Dos de estos pequeños relatos se los dedico a Ana Hope y a Sombra. Una de ellos sabrá cuál le corresponde. Al otro se lo dirá su dueño.
Mis progenitores me acompañaron hasta
la cornisa de la azotea. Con el beneplácito de mi madre, mi padre me animó a
tirarme. Ante mi negativa para hacerlo ambos me empujaron mientras repetían que
era por mi bien.
Cuando me vi forzado a abrir las alas
es cuando comprendí cuanto amor y confianza habían puesto en mi.
Estaba aterrorizado, me
obligaron a salir por la fuerza, me agarraron y me suspendieron boca abajo a la vez que me azotaban sin misericordia.
Apreté los ojos con fuerza mientras
aguantaba las lágrimas; no quería asumir lo que estaba pasando, pero al final
arranqué a llorar con desesperación ante
tamaña vejación.
Fue entonces cuando escuché su voz
llamándome hijo, y supe con certeza que junto a ella me encontraría a salvo.
Los dos salieron a despedirse de ella. Los abrazó, los besó. Se iba para vivir su propia vida, esa que la esperaba
afuera.
Por fin sería independiente y
realizaría todos esos proyectos soñados alguna vez mientras permanecía con ellos
bajo el mismo techo. Ambos la amaron con ternura desde niña, la cuidaron y le
dieron las herramientas necesarias para ser una persona responsable
y honesta. La convirtieron en una mujer con unos principios basados en la
tolerancia y el respeto. Fueron su mejor ejemplo. Al uno y al otro les llamó
padres. Nunca echó de menos una madre.
Malina no comprendía por
qué, cuando realizaba esa pregunta en concreto, nunca obtenía respuesta al
respecto ni de su padre ni de su madre.
Lo único que le contestaban es que ya
lo comprendería en el momento adecuado, cuando fuese capaz de asumir la verdad.
Cuando se convirtió en adolescente la
resolución llegó por sí sola. Intuyó casi todo, y de lo que le faltaba para
completar el puzzle, no quiso saber.
Le bastaba la demostración diaria de amor
incondicional de sus padres, a pesar de tener un color de piel diferente a la de ellos.
En el mundo no habría
consuelo ni esperanza, el hombre buscaría con desesperación el lugar donde refugiarse sin
encontrar ninguno tan cálido como para hallar la paz necesaria.
Seríamos todos unos
pobres seres indefensos con el rumbo perdido. Impotentes en nuestra debilidad,
desarraigados y vulnerables.
Para evitar ese caos
futurible y manifiesto, nuestras madres se ofrecieron voluntarias para echarnos
una mano desde el principio de los tiempos.

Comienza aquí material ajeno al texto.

/-- A write of POWER.CTRL (R501, R502, R504); whether the sensors allow RESUME is not the write's to say: a free value. -/
def State.powerCtrlWrite (s : State) (path : Nat) (v : Word) : State :=
  let s := (s.put POWER_B POWER.CTRL_CAP_W (v.toNat / 2 ^ 16)).put POWER_B POWER.CTRL_STAY_STANDBY (v.toNat / 2 % 2)
  let s := s.tryRails.capCheck
  if v.getLsbD 0 then (let (x, s) := s.freeVal; s.resume path (decide (x % 2 = 1))) else s

/-- Registers of the hub pages that do more; none where the write is plain. -/
def State.hubWrite (s : State) (path : Nat) (ty : PageTy) (inst off a : Nat) (v : Word) : Option State :=
  match ty with
  | .MODULE => if off = 0x50 then some (s.put MODULE_B MODULE.CLK_STAT_LOSS_COUNT 0) else none
  | .TIME =>
    if off = 0x40 then some (s.srcWrite v)
    else if off = 0x64 then (if s.bit TIME_B TIME.STEP_CTRL_GO then some (s.stepBusy path) else none)
    else if off = 0x70 then some (s.stepGo v) else none
  | .TRIGGERS =>
    if off = 0x40 then some (s.ppsCtrlWrite v)
    else if 0x100 ≤ off ∧ off % 0x20 = 0x0C then some (s.trigCtrl path ((off - 0x100) / 0x20) v)
    else if 0x100 ≤ off ∧ off % 0x20 = 0x08 then some (s.trigPeriod path ((off - 0x100) / 0x20) v) else none
  | .BELFRY =>
    if off = 0x40 then some ((s.put BELFRY_B BELFRY.GCTRL_DISABLE (v.toNat % 2)).line4 s)
    else if off = 0x48 then some ((s.swLatch v true).line4 s)
    else if off = 0x4C then some ((s.swLatch v false).line4 s)
    else if 0x60 ≤ off ∧ off % 0x20 = 0 then some ((s.wr a (v &&& 0xF#32)).line4 s)
    else if 0x60 ≤ off ∧ off % 0x20 = 8 then some (s.complete path ((off - 0x60) / 0x20) (v.toNat % 1024)) else none
  | .BELFRY_SRC =>
    if off < 0x840 then some ((s.srcCfgWrite (512 * (inst - 1) + (off - 0x40) / 4) v).line4 s) else some (s.wr a 0)
  | .BELFRY_SUM => if 0x140 ≤ off ∧ off < 0x1C0 then some (s.overrunClear ((off - 0x140) / 4) v) else none
  | .RESET =>
    if off = 0x48 then some (s.resetCtrl path v.toNat) else if off = 0x4C then some (s.wdtCtrl v)
    else if off = 0x50 then some (s.kick v.toNat) else none
  | .POWER =>
    if off = 0x44 then some (s.powerCtrlWrite path v)
    else if off = 0x68 then some (s.lcWrite path (v.toNat / 2 ^ 16) (v.toNat / 16 % 4)) else none
  | _ => none

/-- Registers of the other pages that do more. -/
def State.blockWrite (s : State) (path : Nat) (ty : PageTy) (inst off b : Nat) (v : Word) : Option State :=
  match ty with
  | .TILE =>
    if off = 0x40 then some (s.tileCtrlWrite inst v) else if off = 0x44 then some (s.flagsWrite inst v) else none
  | .DIE => if off = 0x40 then some (s.jobCtrlWrite path b v.toNat) else none
  | .MSG => if off = 0x50 then some (if v.getLsbD 0 then s.peerFlush else s) else none
  | .MENG =>
    if off = 0x40 then some (s.qcmdWrite (inst / 16) v)
    else if off = 0x6C then some (s.doorbell (inst / 16) (v.toNat % 2 ^ 18))
    else if off = 0x78 then some (if v.getLsbD 0 then s.sessInv (inst / 16) else s) else none
  | .COMB =>
    if off = 0x40 then
      let s := s.put (COMB_B inst) COMB.CTRL_TONE_EN (v.toNat / 2 % 2)
      some (if v.getLsbD 0 then (s.combArm inst path).msgSettle else s)
    else if off = 0x58 then some (s.wr (COMB_B inst + 0x58) 0) else none
  | .PORT => if off = 0x40 then some (s.portCfgWrite inst v) else none
  | .XRDS =>
    if off = 0x40 then some (s.planCtrl path v).msgSettle
    else if off = 0x50 then some (s.stageAddr path v) else if off = 0x54 then some (s.stageData path v) else none
  | .MILLRACE =>
    if off = 0x98 then some (s.slotFlagClear (s.pget path MILLRACE_B MILLRACE.SLOT_SEL_SLOT) v.toNat)
    else if off = 0xD0 then some (s.traceArm v.toNat) else none
  | .CLAIM => if off = 0x50 then some (s.present path v) else none
  | .HOSTWIN =>
    if off = 0x44 then some (s.handoffIn path v)
    else if off = 0x60 then some (if v.getLsbD 0 then s.mboxGo path else s)
    else if off = 0x68 then some (s.put HOSTWIN_B HOSTWIN.LINK_RETRAINS 0) else none
  | .CAL => if off = 0x40 then
      let s := s.put CAL_B CAL.CTRL_INSVC_EN (v.toNat % 2)
      some (if v.getLsbD 1 then s.calFull path else s) else none
  | .AGEING => if off = 0x40 then
      let s := s.put AGEING_B AGEING.CTRL_AVS_EN (v.toNat % 2)
      some (if v.getLsbD 1 then s.setAdv [] else s) else none
  | .LOG =>
    if off = 0x60 then some (s.logClear path v) else if off = 0x74 then some (s.postCode path v)
    else if off = 0x90 then some (s.traceSel path v) else none
  | .UPDATE => if off = 0x40 then some (s.updCtrl path v.toNat) else none
  | _ => none

/-! ### Aligned 32-bit accesses -/


/-- A write of a block register with its row. -/
def State.rowWrite (s : State) (path : Nat) (ty : PageTy) (inst b off : Nat) (r : RegRow) (v : Word) : State :=
  let a := b + off
  match pairHalf ty off r with
  | 1 =>
    if r.readOnly then s
    else if s.lowBusy ty off then s.stepBusy path
    else { s with held := zset s.held (pkey path (canon a)) (some v) }
  | 2 => if r.readOnly then s else s.pairWrite path ty (a - 4) (s.heldLow path (a - 4)) v
  | _ =>
    match s.hubWrite path ty inst off a v with
    | some t => t
    | none => match s.blockWrite path ty inst off b v with
      | some t => t
      | none => s.plainWrite path ty a r v

/-- REGISTER_WRITE: an aligned 32-bit write of `v` at BAR0 address `a` through a path. -/
def State.writeReg (s : State) (path a : Nat) (v : Word) : State :=
  if s.listed (a / 4096) = false then s.unmapped path a
  else match pageAt (a / 4096) with
  | none => s
  | some (ty, inst) =>
    let off := a % 4096
    if ty = .W_DESC then s.descWrite path (a - DESC_B) v
    else if hasHeader ty = false then s
    else if off < 0x40 then s.headerWrite path (a - off) off ty inst v
    else match rowIn ty inst off with
      | none => s
      | some (r, _) => s.rowWrite path ty inst (a - off) off r v

/-- PAGE_STAT and the other header registers as they read. -/
def State.headerRead (s : State) (b off : Nat) (ty : PageTy) (inst : Nat) : Nat :=
  let v := (s.rd (canon (b + off))).toNat
  if off = 0x10 then v + (if s.idle ty inst then 2 else 0) else v

/-- The value of a block register, free bits included. -/
def State.rowValue (s : State) (path : Nat) (ty : PageTy) (inst a : Nat) : Nat × State :=
  let off := a % 4096
  let v := if perPath ty off then s.prd path a else s.rd (canon a)
  let (w, s) := s.view path ty inst off v.toNat
  s.freeBits w (viewMask ty off)

/-- Capture the high half of a pair (R3), and NOW_FRAC with NOW_HI (R274). -/
def State.shadowPair (s : State) (path : Nat) (ty : PageTy) (inst a : Nat) : State :=
  let (h, s) := s.rowValue path ty inst (a + 4)
  let s := { s with shadow := zset s.shadow (pkey path (canon (a + 4))) (some (BitVec.ofNat 32 h)) }
  if ty = .TIME ∧ a % 4096 = 0x48 then
    { s with shadow := zset s.shadow (pkey path (a + 8)) (some (BitVec.ofNat 32 s.time.clock)) }
  else s

/-- A read of a block register with its row. -/
def State.rowRead (s : State) (path : Nat) (ty : PageTy) (inst a : Nat) (r : RegRow) : Nat × State :=
  let off := a % 4096
  let half := pairHalf ty off r
  if half = 1 then
    let (v, s) := s.rowValue path ty inst a
    (v, s.shadowPair path ty inst a)
  else if half = 2 ∨ (ty = .TIME ∧ off = 0x50) then
    let k := pkey path (canon a)
    match zget s.shadow k with
    | some w => (w.toNat, { s with shadow := zset s.shadow k none })
    | none => s.rowValue path ty inst a
  else s.rowValue path ty inst a

/-- A read of a header register; ERR_ADDR is a pair (R3). -/
def State.headerRowRead (s : State) (path b off : Nat) (ty : PageTy) (inst : Nat) : Nat × State :=
  let v := s.headerRead b off ty inst
  let k := pkey path (b + 0x2C)
  if off = 0x28 then (v, { s with shadow := zset s.shadow k (some (s.rd (b + 0x2C))) })
  else if off = 0x2C then
    match zget s.shadow k with
    | some w => (w.toNat, { s with shadow := zset s.shadow k none })
    | none => (v, s)
  else (v, s)

/-- An aligned 32-bit read at BAR0 address `a` through a path. -/
def State.readReg (s : State) (path a : Nat) : Nat × State :=
  if s.listed (a / 4096) = false then (0xFFFFFFFF, s.unmapped path a)
  else match pageAt (a / 4096) with
  | none => (0xFFFFFFFF, s)
  | some (ty, inst) =>
    let off := a % 4096
    if ty = .W_DESC then ((s.rd a).toNat, s.descUse (a - DESC_B))
    else if hasHeader ty = false then ((s.rd a).toNat, s)
    else if off < 0x40 then s.headerRowRead path (a - off) off ty inst
    else match rowIn ty inst off with
      | none => (0, s)
      | some (r, _) => s.rowRead path ty inst a r

/-- An access that is not an aligned 32-bit read or write (R2, R19). A window has no page header to record it in. -/
def State.badSize (s : State) (path a : Nat) : State :=
  if s.listed (a / 4096) = false then s.unmapped path a
  else match pageAt (a / 4096) with
  | some (ty, _) => if hasHeader ty then s.recErr (a / 4096 * 4096) 0 0x0001 path a else s
  | none => s

end Sys2Proof.Machine
end

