-- ==== Sys2Proof/Machine/Step.lean ====
section
/-!
DEFINITION. One step: the command at the front of the queue, or a time tick on an empty queue.
-/
namespace Sys2Proof.Machine

def step (s : State) : Host.Outcome State Fault Refusal :=
  match s.pending with
  | [] => .next s.idleTick
  | c :: rest => exec c { s with pending := rest }

/-- s with the command that a word spells in front of its queue; s itself where the word spells none. -/
def State.withFetchWord (s : State) (nbits w : Nat) : State :=
  match decodeTableWord nbits w with
  | some c => { s with pending := c :: s.pending }
  | none => s

end Sys2Proof.Machine
end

A mi padre nunca lo conocí y a mi
madre la perdí en un accidente de tráfico siendo yo todavía muy pequeño.
Me internaron en una casa de acogida
para huérfanos; fueron años duros donde tuve que aprender a convivir y soportar
condiciones un tanto precarias.
De vez en cuando venían personas para
llevarse a algunos de nosotros.
A mí me adoptaron un trece de Julio,
nunca lo olvidaré. Eran una pareja con dos hijos.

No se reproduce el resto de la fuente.